Hasel und Erle sind auch in diesem Jahr die Vorboten der Pollensaison. Vom Rheinland über Westfalen bis ins Saarland sowie in Teilen Hessens und Baden-Württembergs fliegen diese Pollen nach einer Übersicht des Deutschen Wetterdienstes (DWD) bereits seit Tagen - und das im Winter. "Was die Klimaerwärmung betrifft, hat sich die Blühzeit der Frühblüher nach vorne verschoben - vor allem bei der Hasel", sagte Christina Endler, Meteorologin und Expertin für Pollenflug vom DWD.

Der erste Monat des Jahres sei ein "unterdurchschnittlich kalter Januar" gewesen, also nicht so kalt wie der Januar üblicherweise. Genaue Schlüsse, wie die Pollensaison 2017 verlaufen werde, könne sie daraus jedoch nicht ziehen.
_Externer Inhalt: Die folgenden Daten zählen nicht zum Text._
-- ==== Sys2Proof/Laws/Checks.lean ====
section
/-! SUPPORT. The lists of start checks (R351): what the first failure of a list is, and that each group of checks fails
exactly where the model's own legality test does. -/

namespace Sys2Proof.Machine

@[simp] theorem firstFailure_nil : Checks.firstFailure [] = none := rfl

@[simp] theorem firstFailure_cons (ok : Bool) (c : Code) (rest : Checks) :
    Checks.firstFailure ((ok, c) :: rest) = if ok then Checks.firstFailure rest else some c := rfl

/-- Of two lists in order, the second counts only where the first passes. -/
theorem firstFailure_append (a b : Checks) :
    Checks.firstFailure (a ++ b) = (match Checks.firstFailure a with | none => Checks.firstFailure b | some c => some c) := by
  induction a with
  | nil => rfl
  | cons x a ih =>
    obtain ⟨ok, c⟩ := x
    cases ok
    · rfl
    · simpa using ih

/-- Checks of one code fail with it unless all of them hold. -/
theorem firstFailure_invalidUnless (l : List Bool) :
    Checks.firstFailure (invalidUnless l) = if l.all id then none else some .invalidParameter := by
  induction l with
  | nil => rfl
  | cons b l ih => cases b <;> simp_all [invalidUnless]

theorem windowChecks_failure (s : State) (l : Lane) :
    (s.windowChecks l).firstFailure = if s.windowLegal l then none else some .invalidParameter := by
  simp [State.windowChecks, firstFailure_invalidUnless, State.windowLegal]

theorem outChecks_failure (s : State) :
    s.outChecks.firstFailure = if s.outLegal then none else some .invalidParameter := by
  simp [State.outChecks, firstFailure_invalidUnless, State.outLegal]

/-- A group of `INVALID_PARAMETER` checks followed by one that fails likewise. -/
theorem ite_then (a b : Bool) (c : Code) :
    (match (if a then none else some c) with
      | none => if b then none else some c
      | some d => some d) = (if a && b then none else some c : Option Code) := by
  cases a <;> rfl

theorem encConfigChecks_failure (s : State) :
    s.encConfigChecks.firstFailure = if s.encConfigLegal then none else some .invalidParameter := by
  unfold State.encConfigChecks
  rw [firstFailure_append, firstFailure_invalidUnless, outChecks_failure, ite_then]
  congr 2
  simp only [State.encConfigLegal, Cfg.propsLegal, chunkULimit, chunkCMin, chunkCLimit, List.all_cons, List.all_nil, id,
    Bool.and_true, Bool.and_assoc]
  rfl

theorem blockChecks_failure (s : State) :
    s.blockChecks.firstFailure = if s.blockLegal then none else some .invalidParameter := by
  unfold State.blockChecks
  rw [firstFailure_invalidUnless]
  congr 1
  simp only [State.blockLegal, List.all_cons, List.all_nil, id, Bool.and_true, Bool.and_assoc, eq_iff_iff]
  cases s.cfg.dictReset <;> simp

theorem sliceChecks_failure (s : State) (l : Lane) :
    (s.sliceChecks l).firstFailure = if s.blockLegal && s.sliceInBlock l then none else some .invalidParameter := by
  unfold State.sliceChecks
  rw [firstFailure_append, blockChecks_failure, firstFailure_invalidUnless]
  cases s.blockLegal <;> simp [State.sliceInBlock, and_assoc]

theorem tableChecks_failure (s : State) :
    s.tableChecks.firstFailure = if s.tableFits then none else some .sequenceError := by
  cases h : s.table.valid <;> simp [State.tableChecks, State.tableFits, h]

theorem initChecks_failure (l : Lane) :
    l.initChecks.firstFailure = if l.init then none else some .sequenceError := by
  simp [Lane.initChecks]

theorem indexChecks_failure (l : Lane) (i : Nat) :
    (l.indexChecks i).firstFailure = if i < l.probWords then none else some .invalidParameter := by
  unfold Lane.indexChecks Lane.probWords Machine.probWords
  rw [firstFailure_invalidUnless]
  simp only [List.all_cons, List.all_nil, id, Bool.and_true, decide_eq_true_eq]

/-- A lane command on a lane that does not exist fails its first check. -/
theorem laneChecks_none (s : State) (lane : Nat) (more : Lane → Checks) (h : s.lanes[lane]? = none) :
    (s.laneChecks lane more).firstFailure = some .invalidParameter := by
  simp [State.laneChecks, h]

theorem laneChecks_some (s : State) (lane : Nat) (more : Lane → Checks) (l : Lane) (h : s.lanes[lane]? = some l) :
    s.laneChecks lane more = more l := by
  simp [State.laneChecks, h]

end Sys2Proof.Machine
end

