-- ==== Sys2Proof/Laws/Coder.lean ====
section
/-! SUPPORT. What the range coder's primitives can do (40_range_coder.md): one lemma for `ShiftLow`, one for the
renormalisation after a coding step, one for `EncodeBit`, and the arithmetic of the number a coder stands for. -/

namespace Sys2Proof.Machine

/-! ## Big-endian numbers -/

theorem bigEndian_append (xs ys : List Byte) :
    bigEndian (xs ++ ys) = bigEndian xs * 256 ^ ys.length + bigEndian ys := by
  unfold bigEndian
  rw [List.foldl_append]
  generalize List.foldl (fun n (b : Byte) => n * 256 + b.toNat) 0 xs = x
  induction ys generalizing x with
  | nil => simp
  | cons b ys ih =>
    rw [List.foldl_cons, ih, List.foldl_cons, ih (0 * 256 + b.toNat), List.length_cons, Nat.pow_succ]
    ring

theorem bigEndian_singleton (b : Byte) : bigEndian [b] = b.toNat := by simp [bigEndian]

theorem bigEndian_replicate (n : Nat) (b : Byte) : bigEndian (List.replicate n b) * 255 + b.toNat = b.toNat * 256 ^ n := by
  induction n with
  | zero => simp [bigEndian]
  | succ n ih =>
    rw [List.replicate_succ', bigEndian_append, bigEndian_singleton, List.length_singleton, Nat.pow_one, Nat.pow_succ]
    generalize bigEndian (List.replicate n b) = x at ih ⊢
    generalize 256 ^ n = y at ih ⊢
    generalize b.toNat = z at ih ⊢
    rw [← Nat.mul_assoc, ← ih]
    ring

theorem bigEndian_ff (n : Nat) : bigEndian (List.replicate n (255 : Byte)) + 1 = 256 ^ n := by
  have := bigEndian_replicate n (255 : Byte)
  rw [show (255 : Byte).toNat = 255 by decide] at this
  generalize 256 ^ n = y at this ⊢
  omega

theorem bigEndian_zero (n : Nat) : bigEndian (List.replicate n (0 : Byte)) = 0 := by
  have := bigEndian_replicate n (0 : Byte)
  rw [show (0 : Byte).toNat = 0 by decide] at this
  omega

/-! ## The pieces of `ShiftLow` -/

theorem emitRun_ok (first rest : Byte) (k : Nat) (e e' : Enc) :
    emitRun first rest k e = .ok e' ↔
      (∀ n, e.room = some n → e.rev.length + k ≤ n)
        ∧ e' = { e with rev := List.replicate (k - 1) rest ++ first :: e.rev } := by
  unfold emitRun
  split
  · next n hn =>
    split
    · next h => simp [hn, h, eq_comm]
    · next h => simp [hn, h]
  · next hn => simp [hn, eq_comm]

theorem emitRun_error (first rest : Byte) (k : Nat) (e : Enc) (h : Halt) :
    emitRun first rest k e = .error h ↔
      (∃ n, e.room = some n ∧ n < e.rev.length + k) ∧ h = .fault .destinationTooSmall := by
  unfold emitRun
  split
  · next n hn =>
    split
    · next hf => simp [hn]; omega
    · next hf => simp [hn, eq_comm]; omega
  · next hn => simp [hn]

theorem pushByte_ok (e e' : Enc) :
    pushByte e = .ok e' ↔
      e.lane.rc.cacheSize.toNat ≠ 2 ^ 32 - 1
        ∧ e' = e.setRc { e.lane.rc with
            cacheSize := e.lane.rc.cacheSize + 1
            low := BitVec.ofNat 33 (e.lane.rc.low.toNat % 2 ^ 24 * 2 ^ 8) } := by
  unfold pushByte
  by_cases h : e.lane.rc.cacheSize.toNat = 2 ^ 32 - 1
  · simp [h]
  · simp only [h, if_false, Except.ok.injEq, ne_eq, not_false_eq_true, true_and]
    exact eq_comm

theorem flushPending_ok (e e' : Enc) :
    flushPending e = .ok e' ↔
      e.lane.rc.cacheSize ≠ 0
        ∧ (∀ n, e.room = some n → e.rev.length + e.lane.rc.cacheSize.toNat ≤ n)
        ∧ e' = { lane := { e.lane with rc := { e.lane.rc with
                  cacheSize := 0, cache := BitVec.ofNat 8 (e.lane.rc.low.toNat / 2 ^ 24) } }
                 rev := List.replicate (e.lane.rc.cacheSize.toNat - 1)
                     (BitVec.ofNat 8 (0xFF + e.lane.rc.low.toNat / 2 ^ 32))
                   ++ BitVec.ofNat 8 (e.lane.rc.cache.toNat + e.lane.rc.low.toNat / 2 ^ 32) :: e.rev
                 room := e.room } := by
  unfold flushPending
  by_cases h : e.lane.rc.cacheSize = 0
  · simp [h]
  · simp only [h, if_false, bind_ok, emitRun_ok, pure, Except.pure, Except.ok.injEq, ne_eq, not_false_eq_true, true_and]
    constructor
    · rintro ⟨a, ⟨h1, rfl⟩, rfl⟩
      exact ⟨h1, rfl⟩
    · rintro ⟨h1, rfl⟩
      exact ⟨_, ⟨h1, rfl⟩, rfl⟩

theorem pushed_low_lt (low : BitVec 33) : (BitVec.ofNat 33 (low.toNat % 2 ^ 24 * 2 ^ 8)).toNat = low.toNat % 2 ^ 24 * 2 ^ 8 := by
  rw [BitVec.toNat_ofNat, Nat.mod_eq_of_lt]
  omega

/-! ## `ShiftLow` (R143) -/

/-- Everything `ShiftLow` does to a coder with a pending byte: only the coder registers but `range`, and the output,
change; emitted and pending bytes grow by one; `low` loses its top byte; and, unless a carry meets a cached 0xFF, the
number the coder stands for is multiplied by 256. -/
theorem shiftLow_ok (e e' : Enc) (h : shiftLow e = .ok e') (hc : 1 ≤ e.lane.rc.cacheSize.toNat) :
    e'.room = e.room ∧ e'.lane = { e.lane with rc := e'.lane.rc }
      ∧ e'.lane.rc.range = e.lane.rc.range
      ∧ e'.lane.rc.low.toNat = e.lane.rc.low.toNat % 2 ^ 24 * 2 ^ 8
      ∧ 1 ≤ e'.lane.rc.cacheSize.toNat
      ∧ e'.rev.length + e'.lane.rc.cacheSize.toNat = e.rev.length + e.lane.rc.cacheSize.toNat + 1
      ∧ (e.lane.rc.cache.toNat + e.lane.rc.low.toNat / 2 ^ 32 ≤ 255 →
          codeValue e'.bytes e'.lane.rc = 256 * codeValue e.bytes e.lane.rc)
      ∧ (e'.lane.rc.cache = e.lane.rc.cache
            ∧ 0xFF000000 ≤ e.lane.rc.low.toNat ∧ e.lane.rc.low.toNat < 2 ^ 32
          ∨ e'.lane.rc.cache.toNat = e.lane.rc.low.toNat / 2 ^ 24 % 256
            ∧ (e.lane.rc.low.toNat < 0xFF000000 ∨ 2 ^ 32 ≤ e.lane.rc.low.toNat)) := by
  have hlow := e.lane.rc.low.isLt
  have hcs := e.lane.rc.cacheSize.isLt
  unfold shiftLow at h
  split at h
  · next hfl =>
    obtain ⟨m, h1, h2⟩ := (bind_ok _ _ _).mp h
    obtain ⟨-, -, rfl⟩ := (flushPending_ok _ _).mp h1
    obtain ⟨-, rfl⟩ := (pushByte_ok _ _).mp h2
    refine ⟨rfl, rfl, rfl, pushed_low_lt _, ?_, ?_, fun hcarry => ?_, .inr ⟨?_, hfl⟩⟩
    · simp
    · simp
      omega
    · obtain ⟨n, hn⟩ : ∃ n, e.lane.rc.cacheSize.toNat = n + 1 := ⟨_, (Nat.sub_add_cancel hc).symm⟩
      have hb : e.bytes = e.rev.reverse := rfl
      simp only [codeValue, Enc.bytes, Enc.setRc, hn, Nat.add_sub_cancel, List.reverse_append, List.reverse_cons,
        List.reverse_replicate, List.append_assoc, List.singleton_append, bigEndian_append,
        List.length_replicate, List.length_cons, pushed_low_lt]
      rw [show ((0 : Word) + 1).toNat - 1 = 0 by decide, Nat.pow_zero,
        show ∀ (b : Byte) (bs : List Byte), b :: bs = [b] ++ bs from fun _ _ => rfl, bigEndian_append,
        bigEndian_singleton, BitVec.toNat_ofNat, BitVec.toNat_ofNat, Nat.mod_eq_of_lt (by omega)]
      simp only [List.length_replicate]
      rcases Nat.lt_or_ge e.lane.rc.low.toNat (2 ^ 32) with hl | hl
      · have hd : e.lane.rc.low.toNat / 2 ^ 32 = 0 := Nat.div_eq_of_lt hl
        rw [hd]
        have hff := bigEndian_ff n
        rw [show (BitVec.ofNat 8 (0xFF + 0) : Byte) = 255 by decide]
        rw [Nat.pow_succ]
        have h24 : e.lane.rc.low.toNat = e.lane.rc.low.toNat / 2 ^ 24 % 2 ^ 8 * 2 ^ 24 + e.lane.rc.low.toNat % 2 ^ 24 := by
          omega
        generalize bigEndian (List.replicate n (255 : Byte)) = f at hff ⊢
        generalize 256 ^ n = P at hff ⊢
        obtain rfl : P = f + 1 := hff.symm
        generalize bigEndian e.rev.reverse = B
        generalize e.lane.rc.cache.toNat = c
        generalize e.lane.rc.low.toNat / 2 ^ 24 % 2 ^ 8 = x at h24 ⊢
        generalize e.lane.rc.low.toNat % 2 ^ 24 = y at h24 ⊢
        rw [h24]
        simp only [Nat.add_sub_cancel]
        ring
      · have hd : e.lane.rc.low.toNat / 2 ^ 32 = 1 := by omega
        rw [hd]
        rw [show (BitVec.ofNat 8 (0xFF + 1) : Byte) = 0 by decide, bigEndian_zero]
        rw [Nat.pow_succ]
        have h24 : e.lane.rc.low.toNat
            = 2 ^ 32 + (e.lane.rc.low.toNat / 2 ^ 24 % 2 ^ 8 * 2 ^ 24 + e.lane.rc.low.toNat % 2 ^ 24) := by
          omega
        have hP : 1 ≤ 256 ^ n := Nat.one_le_pow _ _ (by decide)
        obtain ⟨f, hf⟩ : ∃ f, 256 ^ n = f + 1 := ⟨_, (Nat.sub_add_cancel hP).symm⟩
        rw [hf]
        generalize bigEndian e.rev.reverse = B
        generalize e.lane.rc.cache.toNat = c
        generalize e.lane.rc.low.toNat / 2 ^ 24 % 2 ^ 8 = x at h24 ⊢
        generalize e.lane.rc.low.toNat % 2 ^ 24 = y at h24 ⊢
        rw [h24]
        simp only [Nat.add_sub_cancel]
        ring
    · simp
  · next hfl =>
    obtain ⟨hne, rfl⟩ := (pushByte_ok _ _).mp h
    have hcs1 : (e.lane.rc.cacheSize + 1).toNat = e.lane.rc.cacheSize.toNat + 1 := by
      rw [BitVec.toNat_add, show (1 : Word).toNat = 1 by decide, Nat.mod_eq_of_lt (by omega)]
    refine ⟨rfl, rfl, rfl, pushed_low_lt _, ?_, ?_, fun _ => ?_, .inl ⟨rfl, by omega, by omega⟩⟩
    · simp only [Enc.setRc_lane, hcs1]
      omega
    · simp only [Enc.setRc_lane, Enc.setRc_rev, hcs1]
      omega
    · obtain ⟨n, hn⟩ : ∃ n, e.lane.rc.cacheSize.toNat = n + 1 := ⟨_, (Nat.sub_add_cancel hc).symm⟩
      simp only [codeValue, Enc.bytes, Enc.setRc, hcs1, hn, Nat.add_sub_cancel, Nat.pow_succ]
      have hpl := pushed_low_lt e.lane.rc.low
      generalize (BitVec.ofNat 33 (e.lane.rc.low.toNat % 2 ^ 24 * 2 ^ 8)).toNat = pl at hpl ⊢
      subst hpl
      have h24 : e.lane.rc.low.toNat = 255 * 2 ^ 24 + e.lane.rc.low.toNat % 2 ^ 24 := by omega
      have hP : 1 ≤ 256 ^ n := Nat.one_le_pow _ _ (by decide)
      obtain ⟨f, hf⟩ : ∃ f, 256 ^ n = f + 1 := ⟨_, (Nat.sub_add_cancel hP).symm⟩
      rw [hf]
      generalize bigEndian e.rev.reverse = B
      generalize e.lane.rc.cache.toNat = c
      generalize e.lane.rc.low.toNat % 2 ^ 24 = y at h24 ⊢
      rw [h24, show (f + 1) * 256 - 1 = f * 256 + 255 by omega]
      simp only [Nat.add_sub_cancel]
      ring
+++ 4.18 Uhr: Schulz macht Gabriel wenig Hoffnung auf Verbleib im Auswärtigen Amt +++

SPD-Kanzlerkandidat Martin Schulz bezweifelt, dass sein Parteifreund Sigmar Gabriel nach der Bundestagswahl Außenminister bleiben kann. "Ich glaube, dass ich Sigmar in diesem Punkt enttäuschen muss", sagte der designierte SPD-Chef dem "Spiegel". Er selbst strebe das Amt des Bundeskanzlers an, "und weil ich nicht davon ausgehe, dass wir die absolute Mehrheit gewinnen, wird möglicherweise ein Koalitionspartner den Posten des Außenministers beanspruchen." Die realistischste Chance für Schulz, ins Kanzleramt einzuziehen, wäre aktuellen Umfragen zufolge eine Koalition mit Grünen und Linken. Dafür fehlt derzeit aber eine Mehrheit.